# Problem to solve:
Pull every line containing the word "flying" out of the material below.

# Dataset:
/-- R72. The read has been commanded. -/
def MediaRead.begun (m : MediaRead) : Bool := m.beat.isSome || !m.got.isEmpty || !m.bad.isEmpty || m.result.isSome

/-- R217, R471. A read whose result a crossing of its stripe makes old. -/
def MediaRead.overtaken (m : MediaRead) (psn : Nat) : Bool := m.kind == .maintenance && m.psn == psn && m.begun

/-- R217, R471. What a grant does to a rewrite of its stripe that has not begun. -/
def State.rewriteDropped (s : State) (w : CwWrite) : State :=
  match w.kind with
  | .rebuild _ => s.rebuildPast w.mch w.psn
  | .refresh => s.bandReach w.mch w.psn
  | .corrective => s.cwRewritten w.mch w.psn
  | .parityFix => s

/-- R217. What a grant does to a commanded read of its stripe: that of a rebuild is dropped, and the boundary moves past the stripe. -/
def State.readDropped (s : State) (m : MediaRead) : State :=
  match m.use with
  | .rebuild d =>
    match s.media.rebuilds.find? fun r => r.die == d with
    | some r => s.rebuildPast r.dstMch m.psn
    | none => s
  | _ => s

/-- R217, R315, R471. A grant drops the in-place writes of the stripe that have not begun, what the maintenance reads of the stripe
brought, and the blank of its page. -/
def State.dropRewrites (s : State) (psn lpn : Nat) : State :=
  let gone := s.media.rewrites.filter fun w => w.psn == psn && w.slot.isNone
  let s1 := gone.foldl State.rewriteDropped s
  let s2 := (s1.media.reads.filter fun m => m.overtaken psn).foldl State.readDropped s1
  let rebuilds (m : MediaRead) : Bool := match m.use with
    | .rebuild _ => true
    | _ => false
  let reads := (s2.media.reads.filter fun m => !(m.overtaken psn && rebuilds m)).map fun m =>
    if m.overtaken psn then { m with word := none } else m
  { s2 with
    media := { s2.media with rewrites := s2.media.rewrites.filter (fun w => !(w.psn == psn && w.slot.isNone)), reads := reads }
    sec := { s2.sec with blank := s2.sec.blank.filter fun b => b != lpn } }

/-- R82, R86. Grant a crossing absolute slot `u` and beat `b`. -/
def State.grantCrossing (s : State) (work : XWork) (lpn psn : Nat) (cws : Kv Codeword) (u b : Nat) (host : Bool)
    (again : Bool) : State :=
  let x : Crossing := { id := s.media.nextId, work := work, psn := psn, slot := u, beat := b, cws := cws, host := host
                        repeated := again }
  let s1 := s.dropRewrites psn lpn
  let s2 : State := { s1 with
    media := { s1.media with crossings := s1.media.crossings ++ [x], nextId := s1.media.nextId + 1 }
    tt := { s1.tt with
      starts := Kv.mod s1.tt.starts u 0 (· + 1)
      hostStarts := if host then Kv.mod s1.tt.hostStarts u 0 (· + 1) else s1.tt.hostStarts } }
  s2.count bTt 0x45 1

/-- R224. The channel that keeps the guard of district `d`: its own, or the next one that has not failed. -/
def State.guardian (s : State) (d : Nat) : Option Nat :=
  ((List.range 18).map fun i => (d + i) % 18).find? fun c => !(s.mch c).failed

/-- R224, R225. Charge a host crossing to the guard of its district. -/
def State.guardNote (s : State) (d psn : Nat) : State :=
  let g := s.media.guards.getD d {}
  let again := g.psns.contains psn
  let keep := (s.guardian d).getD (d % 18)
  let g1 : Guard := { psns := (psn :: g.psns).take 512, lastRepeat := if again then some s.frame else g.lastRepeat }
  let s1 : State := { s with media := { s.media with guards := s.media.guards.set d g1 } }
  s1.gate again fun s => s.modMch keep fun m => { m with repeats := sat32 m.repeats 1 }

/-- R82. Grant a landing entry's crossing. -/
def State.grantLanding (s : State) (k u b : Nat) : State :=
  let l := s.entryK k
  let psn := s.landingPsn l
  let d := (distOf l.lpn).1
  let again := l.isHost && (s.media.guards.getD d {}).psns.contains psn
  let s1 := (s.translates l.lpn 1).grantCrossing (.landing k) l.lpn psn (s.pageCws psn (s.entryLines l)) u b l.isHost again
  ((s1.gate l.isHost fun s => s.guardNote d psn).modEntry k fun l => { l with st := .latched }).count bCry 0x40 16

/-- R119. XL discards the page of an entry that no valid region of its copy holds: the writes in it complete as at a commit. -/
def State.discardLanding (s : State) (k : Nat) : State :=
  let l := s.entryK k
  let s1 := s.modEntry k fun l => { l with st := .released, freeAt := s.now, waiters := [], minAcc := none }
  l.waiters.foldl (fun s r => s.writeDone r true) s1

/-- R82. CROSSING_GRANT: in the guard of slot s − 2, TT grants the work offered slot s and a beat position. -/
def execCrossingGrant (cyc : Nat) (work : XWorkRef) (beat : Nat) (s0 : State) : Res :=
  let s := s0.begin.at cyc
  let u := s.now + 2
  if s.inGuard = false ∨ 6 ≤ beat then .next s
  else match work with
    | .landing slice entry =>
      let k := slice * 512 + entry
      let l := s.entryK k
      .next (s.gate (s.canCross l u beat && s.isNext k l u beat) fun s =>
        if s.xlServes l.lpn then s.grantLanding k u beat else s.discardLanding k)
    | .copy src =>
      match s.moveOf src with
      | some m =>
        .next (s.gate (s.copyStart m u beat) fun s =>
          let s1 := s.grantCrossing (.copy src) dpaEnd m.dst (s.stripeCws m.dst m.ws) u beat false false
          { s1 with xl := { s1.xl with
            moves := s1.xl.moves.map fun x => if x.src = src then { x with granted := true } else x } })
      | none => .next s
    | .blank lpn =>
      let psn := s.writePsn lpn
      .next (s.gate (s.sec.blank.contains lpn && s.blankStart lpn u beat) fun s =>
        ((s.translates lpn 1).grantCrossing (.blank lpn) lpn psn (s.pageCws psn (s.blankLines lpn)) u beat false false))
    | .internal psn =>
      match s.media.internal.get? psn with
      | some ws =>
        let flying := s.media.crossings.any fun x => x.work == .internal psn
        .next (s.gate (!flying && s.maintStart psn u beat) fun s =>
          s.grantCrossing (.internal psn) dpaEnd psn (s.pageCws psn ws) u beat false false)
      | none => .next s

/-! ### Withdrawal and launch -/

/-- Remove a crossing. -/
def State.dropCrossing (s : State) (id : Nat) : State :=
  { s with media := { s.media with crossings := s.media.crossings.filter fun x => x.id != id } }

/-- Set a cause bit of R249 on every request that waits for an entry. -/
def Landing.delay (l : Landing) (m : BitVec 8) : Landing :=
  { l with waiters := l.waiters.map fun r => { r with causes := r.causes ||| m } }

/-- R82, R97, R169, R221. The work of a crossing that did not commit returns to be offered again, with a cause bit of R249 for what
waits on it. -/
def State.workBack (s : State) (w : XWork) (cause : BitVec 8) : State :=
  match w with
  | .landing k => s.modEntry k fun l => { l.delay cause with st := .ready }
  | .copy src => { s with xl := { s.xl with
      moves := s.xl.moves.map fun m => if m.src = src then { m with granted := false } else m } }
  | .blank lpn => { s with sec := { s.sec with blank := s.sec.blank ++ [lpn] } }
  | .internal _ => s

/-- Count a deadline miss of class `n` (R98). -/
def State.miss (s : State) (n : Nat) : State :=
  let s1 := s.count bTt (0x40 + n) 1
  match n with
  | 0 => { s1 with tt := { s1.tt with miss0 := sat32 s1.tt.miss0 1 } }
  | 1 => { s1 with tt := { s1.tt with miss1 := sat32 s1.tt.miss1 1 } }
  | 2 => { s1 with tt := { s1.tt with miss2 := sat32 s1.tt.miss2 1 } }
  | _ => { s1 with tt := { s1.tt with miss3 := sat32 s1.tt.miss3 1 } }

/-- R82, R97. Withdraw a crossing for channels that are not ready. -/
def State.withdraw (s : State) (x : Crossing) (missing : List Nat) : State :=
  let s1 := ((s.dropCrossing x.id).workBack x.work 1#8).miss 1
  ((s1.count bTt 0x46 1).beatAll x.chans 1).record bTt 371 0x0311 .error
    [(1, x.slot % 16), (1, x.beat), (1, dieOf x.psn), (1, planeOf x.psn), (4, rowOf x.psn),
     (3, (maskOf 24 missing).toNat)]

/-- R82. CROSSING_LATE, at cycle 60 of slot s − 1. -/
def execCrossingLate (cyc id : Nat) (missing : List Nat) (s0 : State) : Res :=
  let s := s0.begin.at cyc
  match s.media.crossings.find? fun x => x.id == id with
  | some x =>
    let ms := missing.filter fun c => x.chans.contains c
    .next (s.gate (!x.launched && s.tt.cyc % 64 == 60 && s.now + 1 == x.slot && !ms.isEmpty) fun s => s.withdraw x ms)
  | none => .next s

# Exercise response:
        let flying := s.media.crossings.any fun x => x.work == .internal psn
        .next (s.gate (!flying && s.maintStart psn u beat) fun s =>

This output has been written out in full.